People usually migrate from lands of difficulty to lands of plenty; migration of People from place to place has always created difficulties between the old and the new populations.  

Prior to the First World War, in the last decades of the 18th century and during the first quarter of the 19th Century, the Kukis under pressure from the Burmese in the south began to migrate north into Manipur and intrude into Naga Hills.

They did not settle in the fertile Manipur valley of the Meitei with much stronger Army than the martial Kukis who were at best equipped only with primitive Muzzle Loading Guns and Guns made out of dried hardened Buffalo Skins! The migrating Kukis overcame quite some Rongmei Villages in the hills. The Kukis pressed the Rongmeis season after season. This seeded the conflict between the Kuki and the Rongmei Naga communities in Manipur.

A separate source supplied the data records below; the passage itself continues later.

-- ==== Sys2Proof/Machine/Memory.lean ====
section
/-! DEFINITION. The sample storage `DATA[b][i]`: a sparse memory of 64-bit words keyed by their host word address, and
the places of the buffers in the host space (10_state.md R12, 20_memory.md R29). -/

namespace Sys2Proof.Machine

/-- The smallest addressable unit is the 64-bit word: "there is no byte, halfword or 32-bit access" (20_memory.md R35), so
a cell is a word address and a word (assumption log 11). -/
abbrev MemCell := Nat × Word

/-- The words of `DATA` that hold a definite value, in rising order of address. An address that is not listed holds an
unspecified word: "any value, and not stable" (10_state.md R15, R27; 93_implementation_defined.md U3). -/
abbrev Memory := List MemCell

/-- The word address of `DATA[b][i].re` (`c = 0`) or `DATA[b][i].im` (`c = 1`): `0x80000 + b*0x20000 + 2*i + c`
(20_memory.md R29). -/
def dataAddr (b : BufIx) (i c : Nat) : Nat := 0x80000 + b.val * 0x20000 + 2 * i + c

/-- The first word address of buffer `b` (20_memory.md R29). -/
def bufBase (b : BufIx) : Nat := dataAddr b 0 0

/-- The address lies in the region of buffer `b`: `0x20000` words from its base, populated or not (20_memory.md R29). -/
def inBuffer (b : BufIx) (a : Nat) : Bool := decide (bufBase b ≤ a) && decide (a < bufBase b + 0x20000)

/-- The address is a populated word of the buffer region: `0x80000 + b*0x20000 + 2*i + c` with `i < NMAX`
(20_memory.md R29). -/
def populatedData (c : Config) (a : Nat) : Bool :=
  decide (0x80000 ≤ a) && decide (a < 0x100000) && decide (a % 0x20000 / 2 < c.nmax)

/-- The word at an address, `none` where it is unspecified. The one read of memory in the model. -/
def Memory.read : Memory → Nat → Option Word
  | [], _ => none
  | (k, v) :: m, a => if k = a then some v else Memory.read m a

/-- Store one word, keeping the canonical form. -/
def Memory.write : Memory → Nat → Word → Memory
  | [], a, v => [(a, v)]
  | (k, w) :: m, a, v =>
    if a < k then (a, v) :: (k, w) :: m
    else if a = k then (a, v) :: m
    else (k, w) :: Memory.write m a v

/-- The cells of a sequence laid out from address `a`: real part at the even address, imaginary part at the odd one
(20_memory.md R35). -/
def seqCells : Nat → List Sample → Memory
  | _, [] => []
  | a, z :: q => (a, z.re) :: (a + 1, z.im) :: seqCells (a + 2) q

/-- `DATA[d][0..len(q)) <- q`, "the rest of `DATA[d]` unspecified" (60_exceptions.md R131, 10_state.md R15): the cells of
buffer `d` are replaced by those of `q`. -/
def Memory.storeSeq (m : Memory) (d : BufIx) (q : List Sample) : Memory :=
  m.filter (fun cell => decide (cell.1 < bufBase d)) ++ seqCells (bufBase d) q
    ++ m.filter (fun cell => decide (bufBase d + 0x20000 ≤ cell.1))

/-- The word at an address as a use at site `p` sees it: the stored word, or a free value where the word is unspecified
(93_implementation_defined.md U3, assumption log 4). -/
def Memory.wordAt (m : Memory) (p : List Nat) (a : Nat) : Word :=
  (m.read a).getD (Config.freeWord (a :: p))

/-- Addresses strictly rising. -/
def risingFrom : Nat → Memory → Bool
  | _, [] => true
  | lo, (k, _) :: m => decide (lo ≤ k) && risingFrom (k + 1) m

/-- The canonical form of memory: addresses strictly rising, every one a populated word of the buffer region. -/
def Memory.wf (c : Config) (m : Memory) : Bool :=
  risingFrom 0 m && m.all (fun cell => populatedData c cell.1)

end Sys2Proof.Machine
end

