/-- Rows 96 to 127 of 49_twiddle_table_1024.md R156. -/
def romRows03 : List Sample :=
  [⟨0x3FEA9B66290EA1A3, 0xBFE1C73B39AE68C8⟩,
   ⟨0x3FEA7F58529FE69D, 0xBFE1F0F08BBC861B⟩,
   ⟨0x3FEA63091B02FAE2, 0xBFE21A799933EB59⟩,
   ⟨0x3FEA4678C8119AC8, 0xBFE243D5FB98AC1F⟩,
   ⟨0x3FEA29A7A0462782, 0xBFE26D054CDD12DF⟩,
   ⟨0x3FEA0C95EABAF937, 0xBFE2960727629CA8⟩,
   ⟨0x3FE9EF43EF29AF94, 0xBFE2BEDB25FAF3EA⟩,
   ⟨0x3FE9D1B1F5EA80D5, 0xBFE2E780E3E8EA17⟩,
   ⟨0x3FE9B3E047F38741, 0xBFE30FF7FCE17035⟩,
   ⟨0x3FE995CF2ED80D22, 0xBFE338400D0C8E57⟩,
   ⟨0x3FE9777EF4C7D742, 0xBFE36058B10659F3⟩,
   ⟨0x3FE958EFE48E6DD7, 0xBFE3884185DFEB22⟩,
   ⟨0x3FE93A22499263FB, 0xBFE3AFFA292050B9⟩,
   ⟨0x3FE91B166FD49DA2, 0xBFE3D78238C58344⟩,
   ⟨0x3FE8FBCCA3EF940D, 0xBFE3FED9534556D4⟩,
   ⟨0x3FE8DC45331698CC, 0xBFE425FF178E6BB1⟩,
   ⟨0x3FE8BC806B151741, 0xBFE44CF325091DD6⟩,
   ⟨0x3FE89C7E9A4DD4AA, 0xBFE473B51B987347⟩,
   ⟨0x3FE87C400FBA2EBF, 0xBFE49A449B9B0939⟩,
   ⟨0x3FE85BC51AE958CC, 0xBFE4C0A145EC0004⟩,
   ⟨0x3FE83B0E0BFF976E, 0xBFE4E6CABBE3E5E9⟩,
   ⟨0x3FE81A1B33B57ACC, 0xBFE50CC09F59A09B⟩,
   ⟨0x3FE7F8ECE3571771, 0xBFE5328292A35596⟩,
   ⟨0x3FE7D7836CC33DB2, 0xBFE5581038975137⟩,
   ⟨0x3FE7B5DF226AAFAF, 0xBFE57D69348CECA0⟩,
   ⟨0x3FE79400574F55E5, 0xBFE5A28D2A5D7250⟩,
   ⟨0x3FE771E75F037261, 0xBFE5C77BBE65018C⟩,
   ⟨0x3FE74F948DA8D28D, 0xBFE5EC3495837074⟩,
   ⟨0x3FE72D0837EFFF96, 0xBFE610B7551D2CDF⟩,
   ⟨0x3FE70A42B3176D7A, 0xBFE63503A31C1BE9⟩,
   ⟨0x3FE6E74454EAA8AF, 0xBFE6591925F0783D⟩,
   ⟨0x3FE6C40D73C18275, 0xBFE67CF78491AF10⟩]

/-- Rows 128 to 159 of 49_twiddle_table_1024.md R156. -/
def romRows04 : List Sample :=
  [⟨0x3FE6A09E667F3BCD, 0xBFE6A09E667F3BCD⟩,
   ⟨0x3FE67CF78491AF10, 0xBFE6C40D73C18275⟩,
   ⟨0x3FE6591925F0783D, 0xBFE6E74454EAA8AF⟩,
   ⟨0x3FE63503A31C1BE9, 0xBFE70A42B3176D7A⟩,
   ⟨0x3FE610B7551D2CDF, 0xBFE72D0837EFFF96⟩,
   ⟨0x3FE5EC3495837074, 0xBFE74F948DA8D28D⟩,
   ⟨0x3FE5C77BBE65018C, 0xBFE771E75F037261⟩,
   ⟨0x3FE5A28D2A5D7250, 0xBFE79400574F55E5⟩,
   ⟨0x3FE57D69348CECA0, 0xBFE7B5DF226AAFAF⟩,
   ⟨0x3FE5581038975137, 0xBFE7D7836CC33DB2⟩,
   ⟨0x3FE5328292A35596, 0xBFE7F8ECE3571771⟩,
   ⟨0x3FE50CC09F59A09B, 0xBFE81A1B33B57ACC⟩,
   ⟨0x3FE4E6CABBE3E5E9, 0xBFE83B0E0BFF976E⟩,
   ⟨0x3FE4C0A145EC0004, 0xBFE85BC51AE958CC⟩,
   ⟨0x3FE49A449B9B0939, 0xBFE87C400FBA2EBF⟩,
   ⟨0x3FE473B51B987347, 0xBFE89C7E9A4DD4AA⟩,
   ⟨0x3FE44CF325091DD6, 0xBFE8BC806B151741⟩,
   ⟨0x3FE425FF178E6BB1, 0xBFE8DC45331698CC⟩,
   ⟨0x3FE3FED9534556D4, 0xBFE8FBCCA3EF940D⟩,
   ⟨0x3FE3D78238C58344, 0xBFE91B166FD49DA2⟩,
   ⟨0x3FE3AFFA292050B9, 0xBFE93A22499263FB⟩,
   ⟨0x3FE3884185DFEB22, 0xBFE958EFE48E6DD7⟩,
   ⟨0x3FE36058B10659F3, 0xBFE9777EF4C7D742⟩,
   ⟨0x3FE338400D0C8E57, 0xBFE995CF2ED80D22⟩,
   ⟨0x3FE30FF7FCE17035, 0xBFE9B3E047F38741⟩,
   ⟨0x3FE2E780E3E8EA17, 0xBFE9D1B1F5EA80D5⟩,
   ⟨0x3FE2BEDB25FAF3EA, 0xBFE9EF43EF29AF94⟩,
   ⟨0x3FE2960727629CA8, 0xBFEA0C95EABAF937⟩,
   ⟨0x3FE26D054CDD12DF, 0xBFEA29A7A0462782⟩,
   ⟨0x3FE243D5FB98AC1F, 0xBFEA4678C8119AC8⟩,
   ⟨0x3FE21A799933EB59, 0xBFEA63091B02FAE2⟩,
   ⟨0x3FE1F0F08BBC861B, 0xBFEA7F58529FE69D⟩]
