-- ==== Sys2Proof/Laws/PerInstr.lean ====
section
/-! SUPPORT. The number a command word is, and a statement about the encoding of every instruction. -/

namespace Sys2Proof

theorem field_eq (v : Word) (lo n : Nat) : field v lo n = v.toNat / 2 ^ lo % 2 ^ n := by
  simp [field, Nat.shiftRight_eq_div_pow]

theorem bufField_val (v : Word) (lo : Nat) : (bufField v lo).val = v.toNat / 2 ^ lo % 4 := by
  simp [bufField, Nat.shiftRight_eq_div_pow]

theorem fieldL_toNat (v : Word) : (fieldL v).toNat = v.toNat / 2 ^ 21 % 2 := by
  rw [fieldL, BitVec.getLsbD, Nat.testBit_eq_decide_div_mod_eq]
  have := Nat.mod_lt (v.toNat / 2 ^ 21) (show 0 < 2 by decide)
  by_cases h : v.toNat / 2 ^ 21 % 2 = 1
  · rw [decide_eq_true h]; exact h.symm
  · rw [decide_eq_false h]; show 0 = _; omega

/-- The sum of the fields, none of which reaches into the next (30_encoding.md R109, R117). -/
theorem toNat_cmdWord {opc : Nat} (d a b : BufIx) (l : Bool) {m : Nat} (ho : opc < 16) (hm : m < 2 ^ 16) :
    (cmdWord opc d a b l m).toNat
      = opc * 2 ^ 28 + d.val * 2 ^ 26 + a.val * 2 ^ 24 + b.val * 2 ^ 22 + l.toNat * 2 ^ 21 + m := by
  have := d.isLt
  have := a.isLt
  have := b.isLt
  have := Bool.toNat_le l
  rw [cmdWord, BitVec.toNat_ofNat]
  omega

theorem opcode_cmdWord {opc : Nat} (d a b : BufIx) (l : Bool) {m : Nat} (ho : opc < 16) (hm : m < 2 ^ 16) :
    field (cmdWord opc d a b l m) 28 4 = opc ∧ field (cmdWord opc d a b l m) 16 5 = 0
      ∧ field (cmdWord opc d a b l m) 32 32 = 0 := by
  have := d.isLt
  have := a.isLt
  have := b.isLt
  have := Bool.toNat_le l
  simp only [field_eq, toNat_cmdWord d a b l ho hm]
  omega

/-- The encoding of a well-formed instruction has the opcode of its family in bits 31:28, the reserved bits 20:16 zero and
the upper half zero (30_encoding.md R108, R109, R110). -/
def Laws.EncodeOpcode.Statement (i : Instr) : Prop :=
  i.wellFormed = true → field (encode i) 28 4 = i.opcode ∧ field (encode i) 16 5 = 0 ∧ field (encode i) 32 32 = 0

namespace Laws.EncodeOpcode

theorem pad (d a : BufIx) (m : Nat) : Statement (.pad d a m) := fun h =>
  opcode_cmdWord d a 0 false (by simp [Instr.opcode]) (of_decide_eq_true h)

theorem fft (d a : BufIx) : Statement (.fft d a) := fun _ => opcode_cmdWord d a 0 false (by simp [Instr.opcode]) (by decide)

theorem ifft (d a : BufIx) : Statement (.ifft d a) := fun _ => opcode_cmdWord d a 0 false (by simp [Instr.opcode]) (by decide)

theorem mul (d a b : BufIx) (l : Bool) : Statement (.mul d a b l) := fun _ =>
  opcode_cmdWord d a b l (by simp [Instr.opcode]) (by decide)

theorem conj (d a : BufIx) : Statement (.conj d a) := fun _ => opcode_cmdWord d a 0 false (by simp [Instr.opcode]) (by decide)

theorem conv (d a b : BufIx) (l : Bool) : Statement (.conv d a b l) := fun _ =>
  opcode_cmdWord d a b l (by simp [Instr.opcode]) (by decide)

theorem convir (d a b : BufIx) (l : Bool) : Statement (.convir d a b l) := fun _ =>
  opcode_cmdWord d a b l (by simp [Instr.opcode]) (by decide)

theorem xcorr (d a b : BufIx) (l : Bool) : Statement (.xcorr d a b l) := fun _ =>
  opcode_cmdWord d a b l (by simp [Instr.opcode]) (by decide)

end Laws.EncodeOpcode

end Sys2Proof
end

At this time there arose Jadoanang, a returnee of the Manipur Labour Corps to Europe and who took the leadership of the Rongmeis. With a few Magic Tricks learned while abroad, Jadoanang claimed himself the Messiah of the superstitious Rongmeis and talked of driving out all foreign rulers and to introduce new dispensation principally against the Kukis.

There arose great social unrest among the Rongmeis; and Jadoanang introduced new practices of worship not known indigenous.
Jadoanang made secret programs to eliminate all the Kukis from the Rongmei areas; this caused a lot of fear in the Kukis and some of them started to flee from the hill Villages to Imphal valley for security.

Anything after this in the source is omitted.